What is required:
Once you find the line with "s.add64 (if da" in the data that follows, repeat it and every line after it exactly, through the line with "is good. -/".

Content starts

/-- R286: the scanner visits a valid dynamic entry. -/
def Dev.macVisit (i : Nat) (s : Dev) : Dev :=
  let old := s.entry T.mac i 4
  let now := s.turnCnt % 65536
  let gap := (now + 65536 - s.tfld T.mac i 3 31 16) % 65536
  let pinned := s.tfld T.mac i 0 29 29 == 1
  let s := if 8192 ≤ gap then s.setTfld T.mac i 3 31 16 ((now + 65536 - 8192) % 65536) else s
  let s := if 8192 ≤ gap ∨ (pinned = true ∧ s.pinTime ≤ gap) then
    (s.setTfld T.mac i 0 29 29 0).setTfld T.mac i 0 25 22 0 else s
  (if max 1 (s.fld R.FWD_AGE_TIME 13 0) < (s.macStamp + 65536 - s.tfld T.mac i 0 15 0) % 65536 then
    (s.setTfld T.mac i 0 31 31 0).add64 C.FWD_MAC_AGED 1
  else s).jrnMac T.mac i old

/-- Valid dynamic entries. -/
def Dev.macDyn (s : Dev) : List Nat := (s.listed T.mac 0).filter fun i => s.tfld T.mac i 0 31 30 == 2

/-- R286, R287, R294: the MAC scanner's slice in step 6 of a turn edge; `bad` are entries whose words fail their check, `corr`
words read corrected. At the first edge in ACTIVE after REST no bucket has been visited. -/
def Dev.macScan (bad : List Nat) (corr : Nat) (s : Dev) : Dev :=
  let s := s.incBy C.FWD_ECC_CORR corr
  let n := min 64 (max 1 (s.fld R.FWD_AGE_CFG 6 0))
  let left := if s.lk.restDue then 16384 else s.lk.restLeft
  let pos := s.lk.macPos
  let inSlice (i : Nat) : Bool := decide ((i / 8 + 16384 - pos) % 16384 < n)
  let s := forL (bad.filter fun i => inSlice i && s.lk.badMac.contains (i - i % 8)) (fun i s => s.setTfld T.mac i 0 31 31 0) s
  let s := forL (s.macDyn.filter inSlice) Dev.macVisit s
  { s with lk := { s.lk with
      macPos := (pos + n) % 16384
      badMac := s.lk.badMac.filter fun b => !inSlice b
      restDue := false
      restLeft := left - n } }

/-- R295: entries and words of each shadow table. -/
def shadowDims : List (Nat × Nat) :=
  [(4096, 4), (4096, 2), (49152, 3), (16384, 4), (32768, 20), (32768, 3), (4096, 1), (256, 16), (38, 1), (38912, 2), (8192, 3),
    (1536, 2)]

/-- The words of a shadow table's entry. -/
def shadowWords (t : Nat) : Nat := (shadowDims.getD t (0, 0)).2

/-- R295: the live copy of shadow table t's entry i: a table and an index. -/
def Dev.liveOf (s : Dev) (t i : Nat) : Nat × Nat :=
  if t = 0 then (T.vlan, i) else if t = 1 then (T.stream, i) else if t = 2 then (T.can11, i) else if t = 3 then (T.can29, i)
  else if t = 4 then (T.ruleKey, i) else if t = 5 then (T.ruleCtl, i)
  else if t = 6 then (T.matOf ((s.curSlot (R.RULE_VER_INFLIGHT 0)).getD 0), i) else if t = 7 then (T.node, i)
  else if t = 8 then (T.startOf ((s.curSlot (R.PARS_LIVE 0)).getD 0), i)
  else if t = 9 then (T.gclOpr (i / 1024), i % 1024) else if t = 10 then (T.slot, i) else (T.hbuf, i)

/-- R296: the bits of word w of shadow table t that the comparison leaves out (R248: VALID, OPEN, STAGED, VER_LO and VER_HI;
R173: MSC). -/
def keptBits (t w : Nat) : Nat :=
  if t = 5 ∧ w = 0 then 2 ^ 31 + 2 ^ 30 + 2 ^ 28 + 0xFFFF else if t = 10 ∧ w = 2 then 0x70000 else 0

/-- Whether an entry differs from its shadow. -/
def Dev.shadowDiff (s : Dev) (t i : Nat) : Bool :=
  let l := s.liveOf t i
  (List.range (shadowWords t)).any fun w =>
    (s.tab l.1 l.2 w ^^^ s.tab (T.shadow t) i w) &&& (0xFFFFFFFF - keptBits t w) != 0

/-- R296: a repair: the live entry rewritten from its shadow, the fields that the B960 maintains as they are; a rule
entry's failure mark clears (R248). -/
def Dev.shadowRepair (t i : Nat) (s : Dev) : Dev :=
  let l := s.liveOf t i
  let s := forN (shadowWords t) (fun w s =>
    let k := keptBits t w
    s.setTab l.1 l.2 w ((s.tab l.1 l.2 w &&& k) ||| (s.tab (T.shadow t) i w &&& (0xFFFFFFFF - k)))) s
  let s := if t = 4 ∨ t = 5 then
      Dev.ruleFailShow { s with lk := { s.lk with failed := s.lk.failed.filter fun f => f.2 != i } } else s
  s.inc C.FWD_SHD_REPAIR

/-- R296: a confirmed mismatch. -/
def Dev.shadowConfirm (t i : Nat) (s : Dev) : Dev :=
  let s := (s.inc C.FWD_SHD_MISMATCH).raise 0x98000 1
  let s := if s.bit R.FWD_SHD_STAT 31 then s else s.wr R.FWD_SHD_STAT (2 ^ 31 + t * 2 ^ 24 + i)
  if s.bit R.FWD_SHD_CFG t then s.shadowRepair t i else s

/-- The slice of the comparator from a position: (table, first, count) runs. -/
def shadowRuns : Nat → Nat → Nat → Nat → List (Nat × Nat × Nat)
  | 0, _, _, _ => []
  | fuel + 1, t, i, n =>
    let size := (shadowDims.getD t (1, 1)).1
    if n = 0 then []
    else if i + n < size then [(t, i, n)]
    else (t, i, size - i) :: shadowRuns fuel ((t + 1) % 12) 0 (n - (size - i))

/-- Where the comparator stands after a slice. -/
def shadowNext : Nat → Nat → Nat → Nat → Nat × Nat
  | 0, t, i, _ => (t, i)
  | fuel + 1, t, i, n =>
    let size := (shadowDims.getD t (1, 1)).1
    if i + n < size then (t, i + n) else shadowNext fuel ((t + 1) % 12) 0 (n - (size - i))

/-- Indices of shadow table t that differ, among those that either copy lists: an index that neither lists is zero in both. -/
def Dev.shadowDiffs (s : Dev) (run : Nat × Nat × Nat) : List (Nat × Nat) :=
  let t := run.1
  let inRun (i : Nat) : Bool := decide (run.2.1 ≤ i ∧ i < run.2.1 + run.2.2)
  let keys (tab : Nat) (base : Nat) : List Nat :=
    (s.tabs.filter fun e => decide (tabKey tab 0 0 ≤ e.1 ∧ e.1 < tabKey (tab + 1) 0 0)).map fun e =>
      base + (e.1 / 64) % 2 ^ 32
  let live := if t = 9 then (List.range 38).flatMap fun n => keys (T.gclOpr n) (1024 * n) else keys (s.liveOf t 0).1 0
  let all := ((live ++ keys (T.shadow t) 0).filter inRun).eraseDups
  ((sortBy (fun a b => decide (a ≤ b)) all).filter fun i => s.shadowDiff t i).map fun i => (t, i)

Content ends
Content starts

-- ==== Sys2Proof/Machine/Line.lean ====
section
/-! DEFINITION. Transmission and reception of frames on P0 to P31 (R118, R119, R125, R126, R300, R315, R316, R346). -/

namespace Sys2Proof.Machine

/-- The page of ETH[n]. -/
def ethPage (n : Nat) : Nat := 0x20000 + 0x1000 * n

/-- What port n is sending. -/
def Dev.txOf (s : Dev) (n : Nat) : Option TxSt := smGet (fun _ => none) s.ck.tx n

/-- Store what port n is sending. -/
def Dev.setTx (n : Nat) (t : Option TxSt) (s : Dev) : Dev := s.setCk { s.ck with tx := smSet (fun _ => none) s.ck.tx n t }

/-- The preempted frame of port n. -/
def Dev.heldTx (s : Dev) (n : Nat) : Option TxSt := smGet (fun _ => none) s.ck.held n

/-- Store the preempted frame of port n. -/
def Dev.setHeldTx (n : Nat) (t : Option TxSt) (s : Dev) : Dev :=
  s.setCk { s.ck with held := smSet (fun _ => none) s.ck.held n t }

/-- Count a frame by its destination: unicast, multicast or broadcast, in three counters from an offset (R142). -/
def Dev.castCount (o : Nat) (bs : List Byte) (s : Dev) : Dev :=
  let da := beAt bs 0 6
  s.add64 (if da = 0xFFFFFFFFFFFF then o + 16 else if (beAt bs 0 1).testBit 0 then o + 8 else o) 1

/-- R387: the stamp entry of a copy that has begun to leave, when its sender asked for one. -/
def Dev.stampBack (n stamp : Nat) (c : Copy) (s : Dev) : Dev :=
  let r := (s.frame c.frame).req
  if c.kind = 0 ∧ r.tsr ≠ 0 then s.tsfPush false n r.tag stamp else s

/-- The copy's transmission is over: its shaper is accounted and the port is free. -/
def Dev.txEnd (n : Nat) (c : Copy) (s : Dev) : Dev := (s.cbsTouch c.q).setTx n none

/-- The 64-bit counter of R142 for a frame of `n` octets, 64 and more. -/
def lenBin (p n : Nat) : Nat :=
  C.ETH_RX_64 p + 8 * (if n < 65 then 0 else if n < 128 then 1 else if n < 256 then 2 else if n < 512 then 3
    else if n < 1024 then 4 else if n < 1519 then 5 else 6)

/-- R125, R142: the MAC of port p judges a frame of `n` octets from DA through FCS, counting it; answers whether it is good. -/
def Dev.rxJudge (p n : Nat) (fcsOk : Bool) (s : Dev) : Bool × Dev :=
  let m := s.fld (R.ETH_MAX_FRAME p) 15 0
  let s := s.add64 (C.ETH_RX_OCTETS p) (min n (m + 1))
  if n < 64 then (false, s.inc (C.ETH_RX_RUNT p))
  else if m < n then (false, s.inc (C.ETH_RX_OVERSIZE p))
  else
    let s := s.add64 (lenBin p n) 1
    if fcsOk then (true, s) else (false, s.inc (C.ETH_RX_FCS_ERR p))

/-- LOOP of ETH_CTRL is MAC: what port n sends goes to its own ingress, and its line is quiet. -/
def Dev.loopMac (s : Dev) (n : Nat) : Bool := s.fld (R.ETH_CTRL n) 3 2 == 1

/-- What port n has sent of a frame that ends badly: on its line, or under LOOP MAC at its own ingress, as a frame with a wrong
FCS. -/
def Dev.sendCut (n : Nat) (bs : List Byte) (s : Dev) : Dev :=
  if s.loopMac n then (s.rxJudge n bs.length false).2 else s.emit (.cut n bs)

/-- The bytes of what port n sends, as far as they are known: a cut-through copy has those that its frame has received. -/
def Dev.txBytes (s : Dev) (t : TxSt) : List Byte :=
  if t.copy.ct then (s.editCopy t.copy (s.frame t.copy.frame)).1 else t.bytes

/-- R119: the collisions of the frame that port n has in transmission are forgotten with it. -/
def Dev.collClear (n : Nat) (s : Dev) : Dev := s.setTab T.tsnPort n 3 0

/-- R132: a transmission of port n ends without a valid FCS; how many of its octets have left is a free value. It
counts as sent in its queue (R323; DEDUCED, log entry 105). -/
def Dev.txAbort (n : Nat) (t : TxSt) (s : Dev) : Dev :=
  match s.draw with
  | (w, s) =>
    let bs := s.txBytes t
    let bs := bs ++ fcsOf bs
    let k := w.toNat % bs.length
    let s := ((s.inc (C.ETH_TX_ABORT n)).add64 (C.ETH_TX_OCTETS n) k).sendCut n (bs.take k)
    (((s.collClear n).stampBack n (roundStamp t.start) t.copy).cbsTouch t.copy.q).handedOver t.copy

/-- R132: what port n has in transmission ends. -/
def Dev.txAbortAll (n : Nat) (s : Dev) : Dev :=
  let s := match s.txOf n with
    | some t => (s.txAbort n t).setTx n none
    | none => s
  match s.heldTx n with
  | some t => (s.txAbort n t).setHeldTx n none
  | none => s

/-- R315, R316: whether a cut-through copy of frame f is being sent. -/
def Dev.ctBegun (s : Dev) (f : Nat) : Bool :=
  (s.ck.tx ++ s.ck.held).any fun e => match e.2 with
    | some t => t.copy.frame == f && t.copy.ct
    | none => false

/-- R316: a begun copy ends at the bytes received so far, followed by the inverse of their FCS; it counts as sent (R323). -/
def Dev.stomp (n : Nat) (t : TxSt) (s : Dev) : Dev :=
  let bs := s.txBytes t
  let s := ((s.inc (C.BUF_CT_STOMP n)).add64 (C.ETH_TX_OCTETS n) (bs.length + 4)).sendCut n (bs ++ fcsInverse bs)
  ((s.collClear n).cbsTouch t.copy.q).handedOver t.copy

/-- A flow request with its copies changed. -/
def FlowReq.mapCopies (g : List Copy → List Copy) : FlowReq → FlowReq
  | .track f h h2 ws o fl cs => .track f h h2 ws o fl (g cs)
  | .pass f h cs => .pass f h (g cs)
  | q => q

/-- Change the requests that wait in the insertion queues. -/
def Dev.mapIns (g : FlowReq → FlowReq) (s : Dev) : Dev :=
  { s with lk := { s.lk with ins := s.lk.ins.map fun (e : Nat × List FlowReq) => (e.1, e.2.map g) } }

Content ends
Content starts

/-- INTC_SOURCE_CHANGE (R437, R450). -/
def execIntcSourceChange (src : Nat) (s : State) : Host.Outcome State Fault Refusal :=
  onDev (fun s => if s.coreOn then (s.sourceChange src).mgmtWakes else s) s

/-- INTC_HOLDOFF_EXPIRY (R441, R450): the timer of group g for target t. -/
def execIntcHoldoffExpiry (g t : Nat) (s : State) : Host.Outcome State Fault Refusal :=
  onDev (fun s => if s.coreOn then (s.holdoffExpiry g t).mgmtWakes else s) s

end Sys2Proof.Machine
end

Content ends

Written solution:
  s.add64 (if da = 0xFFFFFFFFFFFF then o + 16 else if (beAt bs 0 1).testBit 0 then o + 8 else o) 1

/-- R387: the stamp entry of a copy that has begun to leave, when its sender asked for one. -/
def Dev.stampBack (n stamp : Nat) (c : Copy) (s : Dev) : Dev :=
  let r := (s.frame c.frame).req
  if c.kind = 0 ∧ r.tsr ≠ 0 then s.tsfPush false n r.tag stamp else s

/-- The copy's transmission is over: its shaper is accounted and the port is free. -/
def Dev.txEnd (n : Nat) (c : Copy) (s : Dev) : Dev := (s.cbsTouch c.q).setTx n none

/-- The 64-bit counter of R142 for a frame of `n` octets, 64 and more. -/
def lenBin (p n : Nat) : Nat :=
  C.ETH_RX_64 p + 8 * (if n < 65 then 0 else if n < 128 then 1 else if n < 256 then 2 else if n < 512 then 3
    else if n < 1024 then 4 else if n < 1519 then 5 else 6)

/-- R125, R142: the MAC of port p judges a frame of `n` octets from DA through FCS, counting it; answers whether it is good. -/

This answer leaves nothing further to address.